-- ==== Sys2Proof/Machine/LineInactive.lean ====
section
/-! DEFINITION. Operation LINE.INACTIVE, the frame/line state machine (spec/41_line_state_machine.md). -/

namespace Sys2Proof.Machine

/-- The wrap transition (spec/41_line_state_machine.md R142): back to line 0, vertical width, the vertical trim of
the new frame. `frame_count` does not change (spec/90_conflicts.md C1). -/
def State.wrap (s : State) : State :=
  { s with
    lineNumber := 0
    swPending := .v
    vTrimL := if s.cfg.trimEn then s.vTrim else 0 }

/-- The vsync-end transition (spec/41_line_state_machine.md R143). -/
def State.vsyncEndTo (s : State) (ln : BitVec 16) : State := { s with lineNumber := ln, swPending := .h }

/-- The active-start transition, the setup (spec/41_line_state_machine.md R144). -/
def State.setup (s : State) (ln : BitVec 16) : State :=
  { s with
    lineNumber := ln
    handler := .kernel
    tileRowOffset := if s.cfg.vscrollEn then scrollByte s.vFine else 0
    rowPtr := 0 }

/-- LINE.INACTIVE (spec/41_line_state_machine.md R141): increment, then the three boundary checks in their fixed
order (R146). A wrap that would latch a `v_trim` outside the trim contract is refused
(spec/43_display_config_ops.md R217, spec/93 U3). -/
def execLineInactive (s : State) : Host.Outcome State Fault Refusal :=
  let ln := s.lineNumber + 1
  if s.atWrap ln then
    if s.cfg.vTrimOk s.vTrim then .next s.wrap.raiseIrq else .refused .vTrimOutsideContract
  else if s.atVsyncEnd ln then .next (s.vsyncEndTo ln).raiseIrq
  else if s.atActiveStart ln then .next (s.setup ln).raiseIrq
  else .next { s with lineNumber := ln, irqQ := true }

end Sys2Proof.Machine
end

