-- ==== Sys2Proof/Machine/Pseudo.lean ====
section
/-! DEFINITION. The pseudo-operations of the trace notation (spec/30_encoding.md R108) and the host's frame wait
(spec/44_frame_ready_sync.md R243). They are sequences of host operations and no part of VSG. -/

namespace Sys2Proof.Machine

/-- The word that the host drives for an operation; an operation of another format leaves it idle. -/
def hostWordOf (i : Instr) : HbWord :=
  match encode i with
  | .hb w => w
  | .pin _ => 0
  | .seq _ => 0

/-- The pins of one host operation with `rst` = 0. -/
def hostPins (i : Instr) : Input := ⟨0, hostWordOf i⟩

/-- `WR16 FONT, w` (spec/30_encoding.md R108). -/
def wr16Font (w : Addr) : List Input := [hostPins (.wrFontLo (loByte w)), hostPins (.wrFontHi (hiByte w))]

/-- `WR16 RAMT, w` (spec/30_encoding.md R108). -/
def wr16Ramt (w : Addr) : List Input := [hostPins (.wrRamtLo (loByte w)), hostPins (.wrRamtHi (hiByte w))]

/-- `LINE`: NOPs up to and including the last cycle of the current period (spec/30_encoding.md R108). -/
def lineNops (s : State) : List Input := List.replicate (s.cfg.hCycles - s.hcount.toNat) Input.idle

/-- `LINES n`: `LINE` n times (spec/30_encoding.md R108). -/
def linesNops (s : State) : Nat → List Input
  | 0 => []
  | n + 1 => lineNops s ++ List.replicate (n * s.cfg.hCycles) Input.idle

/-- The state with the pins of the next cycles set. -/
def State.withInputs (s : State) (ps : List Input) : State := { s with inputs := ps }

/-- Run `k` cycles with the inputs the state holds, stopping at the first stop. -/
def runCycles : Nat → State → Host.Outcome State Fault Refusal
  | 0, s => .next s
  | k + 1, s => match step s with
    | .next t => runCycles k t
    | .fault f => .fault f
    | .refused r => .refused r

/-- The state with the host's operation `i` on the bus of the coming cycle. The `rst` pin of that cycle and the
cycles after it are as they were: the host sequence drives the bus and not `rst` (log 20). -/
def State.issue (s : State) (i : Instr) : State := s.withInputs (⟨s.pins.rst, hostWordOf i⟩ :: s.inputs.tail)

/-- One cycle in which the host issues `i`, whatever `rst` is. -/
def hostCycle (i : Instr) (s : State) : Host.Outcome State Fault Refusal := step (s.issue i)

/-- The host issues these operations, one in each cycle, whatever `rst` is. -/
def runHost : List Instr → State → Host.Outcome State Fault Refusal
  | [], s => .next s
  | i :: is, s => match hostCycle i s with
    | .next t => runHost is t
    | .fault f => .fault f
    | .refused r => .refused r

/-- How many display ends these cycles commit, each one cycle of `eod` (spec/44_frame_ready_sync.md R240, R241). -/
def displayEnds : List Instr → State → Nat
  | [], _ => 0
  | i :: is, s => match hostCycle i s with
    | .next t => (if eodOut t then 1 else 0) + displayEnds is t
    | .fault _ => 0
    | .refused _ => 0

/-- How a host sequence that waits ends: it returns, it is still waiting when the given number of rounds is used
up, or VSG stops (log 20). -/
inductive Wait where
  | returned (s : State)
  | waiting (s : State)
  | stopped
  deriving DecidableEq, Repr

/-- `WFI`: NOPs up to and including the first cycle, at or after the current one, in which `line_irq` = 1, for at
most `fuel` cycles (spec/30_encoding.md R108). -/
def wfi : Nat → State → Wait
  | 0, s => .waiting s
  | fuel + 1, s => match hostCycle .nop s with
    | .next t => if lineIrqOut s then .returned t else wfi fuel t
    | .fault _ => .stopped
    | .refused _ => .stopped

/-- The loop of WAITEND with the start value `start`: poll FRAME_LO, return when `(f - s) mod 256 ≥ n`, else WFI
(spec/44_frame_ready_sync.md R243). At most `fuel` polls, each WFI of at most `bound` cycles. Nothing else ends it
(R249). -/
def waitLoop (bound : Nat) (start n : Byte) : Nat → State → Wait
  | 0, s => .waiting s
  | fuel + 1, s => match hostCycle .rdFrameLo s with
    | .next t =>
      if n.toNat ≤ (t.hRdata - start).toNat then .returned t
      else match wfi bound t with
        | .returned u => waitLoop bound start n fuel u
        | .waiting u => .waiting u
        | .stopped => .stopped
    | .fault _ => .stopped
    | .refused _ => .stopped

/-- `WAITEND n`, with at most `fuel` polls in its loop and at most `bound` cycles in each WFI
(spec/44_frame_ready_sync.md R243). -/
def waitEnd (bound fuel : Nat) (n : Byte) (s : State) : Wait :=
  match hostCycle .rdFrameLo s with
  | .next t => waitLoop bound t.hRdata n fuel t
  | .fault _ => .stopped
  | .refused _ => .stopped

end Sys2Proof.Machine
end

#### [To do]
Copy the records above exactly, leaving nothing out.

#### [Exercise response]
-- ==== Sys2Proof/Machine/LineInactive.lean ====
section
/-! DEFINITION. Operation LINE.INACTIVE, the frame/line state machine (spec/41_line_state_machine.md). -/

namespace Sys2Proof.Machine

/-- The wrap transition (spec/41_line_state_machine.md R142): back to line 0, vertical width, the vertical trim of
the new frame. `frame_count` does not change (spec/90_conflicts.md C1). -/
def State.wrap (s : State) : State :=
  { s with
    lineNumber := 0
    swPending := .v
    vTrimL := if s.cfg.trimEn then s.vTrim else 0 }

/-- The vsync-end transition (spec/41_line_state_machine.md R143). -/
def State.vsyncEndTo (s : State) (ln : BitVec 16) : State := { s with lineNumber := ln, swPending := .h }

/-- The active-start transition, the setup (spec/41_line_state_machine.md R144). -/
def State.setup (s : State) (ln : BitVec 16) : State :=
  { s with
    lineNumber := ln
    handler := .kernel
    tileRowOffset := if s.cfg.vscrollEn then scrollByte s.vFine else 0
    rowPtr := 0 }

/-- LINE.INACTIVE (spec/41_line_state_machine.md R141): increment, then the three boundary checks in their fixed
order (R146). A wrap that would latch a `v_trim` outside the trim contract is refused
(spec/43_display_config_ops.md R217, spec/93 U3). -/
def execLineInactive (s : State) : Host.Outcome State Fault Refusal :=
  let ln := s.lineNumber + 1
  if s.atWrap ln then
    if s.cfg.vTrimOk s.vTrim then .next s.wrap.raiseIrq else .refused .vTrimOutsideContract
  else if s.atVsyncEnd ln then .next (s.vsyncEndTo ln).raiseIrq
  else if s.atActiveStart ln then .next (s.setup ln).raiseIrq
  else .next { s with lineNumber := ln, irqQ := true }

end Sys2Proof.Machine
end

-- ==== Sys2Proof/Machine/Pseudo.lean ====
section
/-! DEFINITION. The pseudo-operations of the trace notation (spec/30_encoding.md R108) and the host's frame wait
(spec/44_frame_ready_sync.md R243). They are sequences of host operations and no part of VSG. -/

namespace Sys2Proof.Machine

/-- The word that the host drives for an operation; an operation of another format leaves it idle. -/
def hostWordOf (i : Instr) : HbWord :=
  match encode i with
  | .hb w => w
  | .pin _ => 0
  | .seq _ => 0

/-- The pins of one host operation with `rst` = 0. -/
def hostPins (i : Instr) : Input := ⟨0, hostWordOf i⟩

/-- `WR16 FONT, w` (spec/30_encoding.md R108). -/
def wr16Font (w : Addr) : List Input := [hostPins (.wrFontLo (loByte w)), hostPins (.wrFontHi (hiByte w))]

/-- `WR16 RAMT, w` (spec/30_encoding.md R108). -/
def wr16Ramt (w : Addr) : List Input := [hostPins (.wrRamtLo (loByte w)), hostPins (.wrRamtHi (hiByte w))]

/-- `LINE`: NOPs up to and including the last cycle of the current period (spec/30_encoding.md R108). -/
def lineNops (s : State) : List Input := List.replicate (s.cfg.hCycles - s.hcount.toNat) Input.idle

/-- `LINES n`: `LINE` n times (spec/30_encoding.md R108). -/
def linesNops (s : State) : Nat → List Input
  | 0 => []
  | n + 1 => lineNops s ++ List.replicate (n * s.cfg.hCycles) Input.idle

/-- The state with the pins of the next cycles set. -/
def State.withInputs (s : State) (ps : List Input) : State := { s with inputs := ps }

/-- Run `k` cycles with the inputs the state holds, stopping at the first stop. -/
def runCycles : Nat → State → Host.Outcome State Fault Refusal
  | 0, s => .next s
  | k + 1, s => match step s with
    | .next t => runCycles k t
    | .fault f => .fault f
    | .refused r => .refused r

/-- The state with the host's operation `i` on the bus of the coming cycle. The `rst` pin of that cycle and the
cycles after it are as they were: the host sequence drives the bus and not `rst` (log 20). -/
def State.issue (s : State) (i : Instr) : State := s.withInputs (⟨s.pins.rst, hostWordOf i⟩ :: s.inputs.tail)

/-- One cycle in which the host issues `i`, whatever `rst` is. -/
def hostCycle (i : Instr) (s : State) : Host.Outcome State Fault Refusal := step (s.issue i)

/-- The host issues these operations, one in each cycle, whatever `rst` is. -/
def runHost : List Instr → State → Host.Outcome State Fault Refusal
  | [], s => .next s
  | i :: is, s => match hostCycle i s with
    | .next t => runHost is t
    | .fault f => .fault f
    | .refused r => .refused r

/-- How many display ends these cycles commit, each one cycle of `eod` (spec/44_frame_ready_sync.md R240, R241). -/
def displayEnds : List Instr → State → Nat
  | [], _ => 0
  | i :: is, s => match hostCycle i s with
    | .next t => (if eodOut t then 1 else 0) + displayEnds is t
    | .fault _ => 0
    | .refused _ => 0

/-- How a host sequence that waits ends: it returns, it is still waiting when the given number of rounds is used
up, or VSG stops (log 20). -/
inductive Wait where
  | returned (s : State)
  | waiting (s : State)
  | stopped
  deriving DecidableEq, Repr

/-- `WFI`: NOPs up to and including the first cycle, at or after the current one, in which `line_irq` = 1, for at
most `fuel` cycles (spec/30_encoding.md R108). -/
def wfi : Nat → State → Wait
  | 0, s => .waiting s
  | fuel + 1, s => match hostCycle .nop s with
    | .next t => if lineIrqOut s then .returned t else wfi fuel t
    | .fault _ => .stopped
    | .refused _ => .stopped

/-- The loop of WAITEND with the start value `start`: poll FRAME_LO, return when `(f - s) mod 256 ≥ n`, else WFI
(spec/44_frame_ready_sync.md R243). At most `fuel` polls, each WFI of at most `bound` cycles. Nothing else ends it
(R249). -/
def waitLoop (bound : Nat) (start n : Byte) : Nat → State → Wait
  | 0, s => .waiting s
  | fuel + 1, s => match hostCycle .rdFrameLo s with
    | .next t =>
      if n.toNat ≤ (t.hRdata - start).toNat then .returned t
      else match wfi bound t with
        | .returned u => waitLoop bound start n fuel u
        | .waiting u => .waiting u
        | .stopped => .stopped
    | .fault _ => .stopped
    | .refused _ => .stopped

/-- `WAITEND n`, with at most `fuel` polls in its loop and at most `bound` cycles in each WFI
(spec/44_frame_ready_sync.md R243). -/
def waitEnd (bound fuel : Nat) (n : Byte) (s : State) : Wait :=
  match hostCycle .rdFrameLo s with
  | .next t => waitLoop bound t.hRdata n fuel t
  | .fault _ => .stopped
  | .refused _ => .stopped

end Sys2Proof.Machine
end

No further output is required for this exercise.